I wanted lightweight bike with lower gears for cycling holidays and winter use. Rather than going for a mountain bike group set I thought I would try a Sram single ring road group, though I still have a healthy scepticism about it. Getting a low enough gear is not a problem with the 42 tooth inner sprocket but it does compromise the top gear because of the small front chainring. Even getting the parts was a problem as availability is sketchy and I have to thank Paul Hewitt Cycles for obtaining the components for me. However, I wanted to use caliper brakes and nobody, at present, makes a 130mm non disc rear hub to accommodate Sram’s XD cassette, which is needed to get a 10 tooth sprocket, so I have to settle for a 11 tooth.

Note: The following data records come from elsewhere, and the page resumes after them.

-- ==== Sys2Proof/Machine/Partitions.lean ====
section
/-!
DEFINITION. Sys2Proof/Machine/Partitions.lean: partitions, memory, channel power, windows and the refill of buckets (spec/15
R375 to R382; spec/11 R283 to R295; spec/01 R33 to R40).
-/
namespace Sys2Proof.Machine

/-! ## Shared steps -/

/-- Bits set among the first `n` of a number. -/
def countBits (x n : Nat) : Nat := ((List.range n).filter fun i => bit x i).length

/-- A micro run ends: CORE_MICRO_STAT gives the PC of its last instruction (spec/09 R230). -/
def Micro.stop (m : Micro) : Micro := if m.running then { m with running := false, pc := m.last } else m

/-- A fault of micro mode: MFC, code and record fields (spec/09 R244). -/
structure MFault where
  mfc    : Nat
  code   : Nat
  fields : List Byte
  deriving DecidableEq, Repr

/-- CF_MICRO_FAULT (spec/09 R244, spec/17 R419). -/
def microFault (mfc pc : Nat) : MFault := ⟨mfc, 0x11, toLE 4 pc⟩

/-- An existing code, with its sub-code. -/
def CFault.micro (f : CFault) (mfc : Nat) : MFault := ⟨mfc, f.code, f.fields⟩

/-- The op address a record of micro mode gives: the 64-byte word that holds the instruction (DEDUCED, n13). -/
def opAddrOf (pc : Nat) : Nat := pc / 64

/-- A micro run ends at a fault (spec/09 R232, R244): PC stays at the instruction, and the record is raised. -/
def State.microStop (s : State) (c : Nat) (f : MFault) : State :=
  let s := s.modCore c fun k => { k with micro := { k.micro.stop with faulted := true, mfc := f.mfc } }
  s.coreFault c ⟨f.code, opAddrOf (s.core c).micro.pc, 0, f.fields⟩

/-- Has the time since GO reached LIMIT_US (spec/09 R230, R232)? -/
def Micro.overtime (m : Micro) (now : Nat) : Bool := m.limit != 0 && decide (m.goStamp + 1000 * m.limit ≤ now)

/-- The time limit ends a micro run (spec/09 R232). -/
def State.microTimeout (s : State) (c : Nat) : State := s.microStop c (microFault 6 (s.core c).micro.last)

/-- A micro run ends for an abort; where it has reached its limit, that ends it first (spec/09 R232). -/
def State.microAbort (s : State) (c : Nat) : State :=
  let m := (s.core c).micro
  if !m.running then s
  else if m.overtime s.now then s.microTimeout c
  else s.modCore c fun k => { k with micro := { k.micro.stop with aborted := true } }

/-- Does a core of the run still issue, or execute micro instructions? -/
def Core.working (k : Core) : Bool := k.running || k.micro.running

/-- A run is aborted (R385): every core that works stops. Where none does any more, its outcome stays; a second abort changes nothing. -/
def State.abortRun (s : State) (p : Nat) : State :=
  let r := (s.part p).run
  let live := r.cores.filter fun c => (s.core c).working
  if r.aborted.isSome || (r.started && live.isEmpty) then s
  else
    let s := s.modRun p fun r => { r with aborted := some s.now, lastStop := s.ns }
    live.foldl (fun s c => if (s.core c).running then s.stopCore c false else s.microAbort c) s

/-- A CASCADE event of a partition's scope, with the stamp of the member that detected it (spec/16 R417). -/
def State.cascadeEvent (s : State) (p kind rank stamp : Nat) : State :=
  let k := s.cas p
  s.event p 0x8005 (toLE 1 kind ++ toLE 7 0 ++ toLE 8 k.ident ++ toLE 2 rank ++ toLE 2 k.masterRank ++ toLE 4 0 ++ toLE 8 stamp)

/-- What concerns the whole cascade: the master sends the event to every member's partition scope, another member reports it to
the master (spec/16 R406, R409, R412, R413). -/
def State.tellCascade (s : State) (p kind rank stamp : Nat) : State :=
  let k := s.cas p
  if k.master then (s.cascadeEvent p kind rank stamp).spread p k.rank (noticeBody 2 kind rank stamp)
  else s.manage p k.masterRank (noticeBody 3 kind rank stamp)

/-- The directions of the torus that need a link, and no link of which is in service (spec/16 R406). -/
def State.directionLost (s : State) (p d : Nat) : Bool :=
  (s.part p).cascade.joined && decide (d < 6)
    && !((List.range 64).any fun l => (s.link l).state == 3 && (s.link l).role == d)

/-- A link of a direction leaves service: if none of the direction is left, *direction lost* is told. -/
def State.checkDirection (s : State) (p d : Nat) : State :=
  if s.directionLost p d then s.tellCascade p 6 ((s.cas p).rank + d * 2 ^ 13) s.now else s

/-- A link leaves cascade service. Of what it was to send, the rest of a packet that has begun is left; of what it has received, a packet
that is not whole yet. The credits of the others go back (spec/16 R397). -/
def Link.leave (x : Link) : Link :=
  let rest (fs : List Flit) : List Flit := (fs.reverse.takeWhile fun f => !f.eop).reverse
  let keep (t : Tab (List Flit)) (f : List Flit → List Flit) : Tab (List Flit) := (t.map fun b => (b.1, f b.2)).filter fun b => !b.2.isEmpty
  { x with state := if x.state = 3 then 2 else x.state, role := 7, twin := false, packets := [],
           txq := keep x.txq fun q => q.take (begun q), buf := keep x.buf rest,
           owed := x.buf.foldl (fun t b => Tab.modify 0 t b.1 (· + (b.2.length - (rest b.2).length))) x.owed }

/-- The member leaves its cascade (spec/16 R409): a master hands over to its first successor, with a beat in its successor's name (DEDUCED,
n12); then its links leave cascade service, and its own time source drives its time base again. A join in progress ends with it (DEDUCED,
n12). -/
def State.leaveCascade (s : State) (p : Nat) : State :=
  let k := s.cas p
  if !k.joined && !k.joining then s
  else
    let s := match s.longFind p 0x0058 fun _ => true with
      | some c => s.longEnd c zeCascadeFailed []
      | none => s
    let s := if !k.joined then s else match k.master, k.succession with
      | true, m :: rest =>
        let s := s.modCascade p fun x => { x with masterRank := m }
        (s.spread p k.rank (beatBody m (10 * s.now) rest)).tellCascade p 7 k.rank s.now
      | _, _ => s.tellCascade p 7 k.rank s.now
    let mine := (s.part p).links
    let s := { s with links := s.links.map fun (x : Nat × Link) => if bit mine x.1 then (x.1, x.2.leave) else x,
                      clk := if s.clk.source = 3 then { s.clk with source := s.clk.ownSource } else s.clk }
    s.modCascade p fun _ => {}

/-- Set every byte of some memory units to zero, with valid check symbols (R379). -/
def State.zeroUnits (s : State) (us : List Nat) : State :=
  { s with mem := s.mem.filter fun x => !us.contains (unitOf x.1), ecc := s.ecc.filter fun x => !us.contains (unitOf (64 * x.1)) }

/-- The memory units a partition holds. -/
def State.unitsOfPart (s : State) (p : Nat) : List Nat := (List.range 960).filter fun u => s.ownerOfUnit u == some p

/-- Set the owner of memory units. -/
def State.setOwner (s : State) (us : List Nat) (o : Option Nat) : State :=
  { s with unitOwner := us.foldl (fun t u => Tab.set 0 t u (match o with | some p => p + 1 | none => 0)) s.unitOwner }

/-! ## PART_CREATE (R375) -/

/-- The regulator rule of spec/11 R283. -/
def regulatorOk (rate burst : Nat) : Bool := decide (rate ≤ 4095) && decide (rate * 100 + 4096 ≤ burst * 1024)

/-- The refill rates of a partition's buckets on the four dies (spec/11 R285). -/
def State.prates (s : State) (regions q : Nat) : List Nat :=
  let cores := (List.range 4).map fun d => s.perDie / 4 * countBits (regions / 2 ^ (4 * d)) 4
  let c := cores.foldl (· + ·) 0
  let floors := cores.map fun x => if c = 0 then 0 else q * x / c
  let rest := q - floors.foldl (· + ·) 0
  let first := (List.range 4).find? fun d => cores.getD d 0 != 0
  (floors.zip (List.range 4)).map fun x => if some x.2 = first then x.1 + rest else x.1

/-- The effect of the bandwidth fields (R283, R285, R286): tokens change at the next refill. -/
def State.setRates (s : State) (p q rate burst : Nat) : State :=
  let pr := s.prates (s.part p).regions q
  let s := s.modPart p fun x =>
    { x with bwQuota := q, rate := rate, burst := burst,
             buckets := (pr.zip (List.range 4)).foldl (fun t y => Tab.set (0, 0) t y.2 (y.1, (x.bucket y.2).2)) x.buckets }
  s.modCores (s.coresOf p) fun k => { k with rate := rate, burst := burst }

/-- Is a unit named by PART_CREATE hedged (R375)? -/
def State.namedFenced (s : State) (regions ports links : Nat) : Bool :=
  ((List.range 16).any fun r => bit regions r && (s.hedgedUnit 1 r || s.dieHedged (r / 4)))
    || ((List.range 8).any fun e => bit ports e && s.hedgedUnit 5 e)
    || ((List.range 64).any fun l => bit links l && s.hedgedUnit 4 l)

/-- Is a resource named by PART_CREATE owned by a partition (R40)? -/
def State.namedTaken (s : State) (regions ports links : Nat) : Bool :=
  partNumbers.any fun p =>
    let x := s.part p
    x.exist && ((x.regions &&& regions) != 0 || (x.ports &&& ports) != 0 || (x.links &&& links) != 0)

/-- The lowest contiguous run of `n` free ticket counters (R375). -/
def State.ticketRun (s : State) (n : Nat) : Option Nat :=
  let taken (i : Nat) : Bool := partNumbers.any fun p =>
    let x := s.part p
    x.exist && decide (x.wtBase ≤ i) && decide (i < x.wtBase + x.wtCount)
  (List.range (257 - n)).find? fun b => (List.range n).all fun i => !taken (b + i)

/-- The digest of the active slot's micro-mode images and profile tables (spec/18 R447). -/
def State.partDigest (s : State) : List Byte := (Tab.get {} s.mgt.slots s.mgt.activeSlot).digests.getD 4 (List.replicate 32 0)

/-- A partition is created. -/
def State.createPart (s : State) (p base : Nat) (b : List Byte) : State :=
  let s := s.modPart p fun x =>
    { exist := true, regions := fld b 2 2, ports := fld b 4 1, links := fld b 8 8, hold := bit (fld b 1 1) 0,
      memQuota := fld b 16 4, wtBase := base, wtCount := fld b 6 2, images := s.partDigest,
      windows := x.windows.map fun w => (w.1, { w.2 with isOpen := false, held := false, refusals := 0, refStamp := 0 }) }
  let s := s.setRates p (fld b 20 4) (fld b 24 2) (fld b 26 2)
  { s.modCores (s.coresOf p) fun k => { k with cnts := [] } with
    segs := s.segs.filter fun g => g.1 / 64 != p }

/-- PART_CREATE. -/
def partCreateSpec : CmdSpec :=
  { opcode := 0x0010, inM := true, lenOk := fun n => n == 32, run := fun _ _ b s =>
      let p := fld b 0 1
      let hold := bit (fld b 1 1) 0
      let n := fld b 6 2
      guarded [(decide (p < 8) && !(s.part p).exist && fld b 2 2 != 0 && fld b 1 1 / 2 == 0 && fld b 5 1 == 0
            && fld b 28 4 == 0 && decide (n ≤ 256) && decide (fld b 16 4 ≤ 960) && regulatorOk (fld b 24 2) (fld b 26 2),
            zeBadField),
          (!(hold && s.fuses.stepping == .a1), zeFeatureAbsent),
          (!s.namedFenced (fld b 2 2) (fld b 4 1) (fld b 8 8), zeFenced),
          (!s.namedTaken (fld b 2 2) (fld b 4 1) (fld b 8 8) && (s.ticketRun n).isSome, zeResourceTaken)] fun _ =>
        let base := (s.ticketRun n).getD 0
        let t := s.createPart p base b
        .accept t false (toLE 1 base ++ toLE 1 0 ++ toLE 2 (t.coresOf p).length) }

/-- PART_CREATE arrives. -/
def execPartCreate (q : Nat) (h : CmdHdr) (b : List Byte) (s : State) : Out :=
  zcp "PART_CREATE" 0x0010 (some partCreateSpec) q h b s

/-! ## PART_DESTROY (R376) -/

/-- The owner map names this member for a window, or nobody (spec/16 R404). -/
def Cascade.own (k : Cascade) (w : Nat) (rank : Option Nat) : Cascade :=
  if k.joined then
    { k with owners := (match rank with | some r => [(w, r)] | none => []) ++ k.owners.filter fun x => x.1 != w }
  else k

/-- This member opens or closes a window: the owner map says so, and the others hear of it, from the master, or through it (spec/16 R404). An
opening of a member that is not the master has come from its answer. -/
def State.ownerChanged (s : State) (p w : Nat) (isOpen : Bool) : State :=
  let k := s.cas p
  let s := s.modCascade p fun x => x.own w (if isOpen then some k.rank else none)
  if !k.joined then s
  else if k.master then s.spread p k.rank (ownerBody w k.rank isOpen)
  else if isOpen then s else s.manage p k.masterRank (askBody w k.rank 2)

/-- The dies that keep copies of a window (spec/11 R289). -/
def State.copyDies (s : State) (w : Window) : List Nat :=
  if w.kind = 1 then [s.dieOf w.core]
  else [0, 1, 2, 3].filter fun d => decide (w.base < 0x3C00000000 * (d + 1)) && decide (0x3C00000000 * d < w.base + (w.len + 1) * 512)

/-- A window closes: its register changes at once, each copy after a time that the spec leaves open (spec/11 R294; n10). -/
def State.closeWindow (s : State) (p w : Nat) : State :=
  let x := s.window p w
  if !x.isOpen then s
  else
    let until_ (d : Nat) : Nat := s.ns + (Config.copyDelay (s.fresh + d)).toNat
    let s := { s with fresh := s.fresh + 4 }.modWindow p w fun x =>
      { x with isOpen := false, copies := (s.copyDies x).map fun d => (d, until_ d) }
    s.ownerChanged p w false

/-- Has every copy of a window changed? -/
def Window.settled (w : Window) (ns : Nat) : Bool := w.copies.all fun c => decide (c.2 ≤ ns)

/-- Steps 2 and 3 of PART_DESTROY: the cascade is left, every window closes and every handle is invalid (spec/11 R295), the data queue
pairs are disconnected. -/
def State.vacatePart (s : State) (p : Nat) : State :=
  let s := s.leaveCascade p
  let s := ((s.part p).windows.map Prod.fst).foldl (fun s w => s.closeWindow p w) s
  let s := s.modCores (s.coresOf p) fun k => { k with handles := [] }
  s.dropData fun q => q.scope == p

/-- PART_DESTROY: its steps 2 and 3 follow at once, or at the end of the run that it aborts. -/
def partDestroySpec : CmdSpec :=
  { opcode := 0x0011, inM := true, lenOk := fun n => n == 2, run := fun _ seq b s =>
      let p := fld b 0 1
      let force := bit (fld b 1 1) 0
      guarded [(decide (p < 8) && fld b 1 1 / 2 == 0, zeBadField),
          ((s.part p).exist && !(s.part p).destroying, zeNoPartition),
          (!(s.part p).run.present || force, zePartBusy)] fun _ =>
        let s := (if (s.part p).run.present then s.abortRun p else s).modPart p fun x => { x with destroying := true }
        let s := if (s.part p).run.present then s else s.vacatePart p
        .accept (s.longStart 8 seq 0x0011 p 0) true [] }

/-- PART_DESTROY arrives. -/
def execPartDestroy (q : Nat) (h : CmdHdr) (b : List Byte) (s : State) : Out :=
  zcp "PART_DESTROY" 0x0011 (some partDestroySpec) q h b s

As in the past I wanted to use an oversize tube set with Llewellyn lugs (this time the Crescendo XLS) and as before there isn’t really a stainless steel tube set from one manufacturer that will fit this lug set and suitable bottom bracket. Therefore I have used Reynolds 953 fork blades and top and down tube with Columbus XCR Head tube, Seat tube, Seat and Chain stays. Using BikeCad for the design I managed to get all the angles within 0.3 degrees of the actual lug angles which I usually have found satisfactory for assembly with minimal modification.

FORKS
The only non-stainless part on the frame will be the steerer tube so I decided to seal the bottom end first.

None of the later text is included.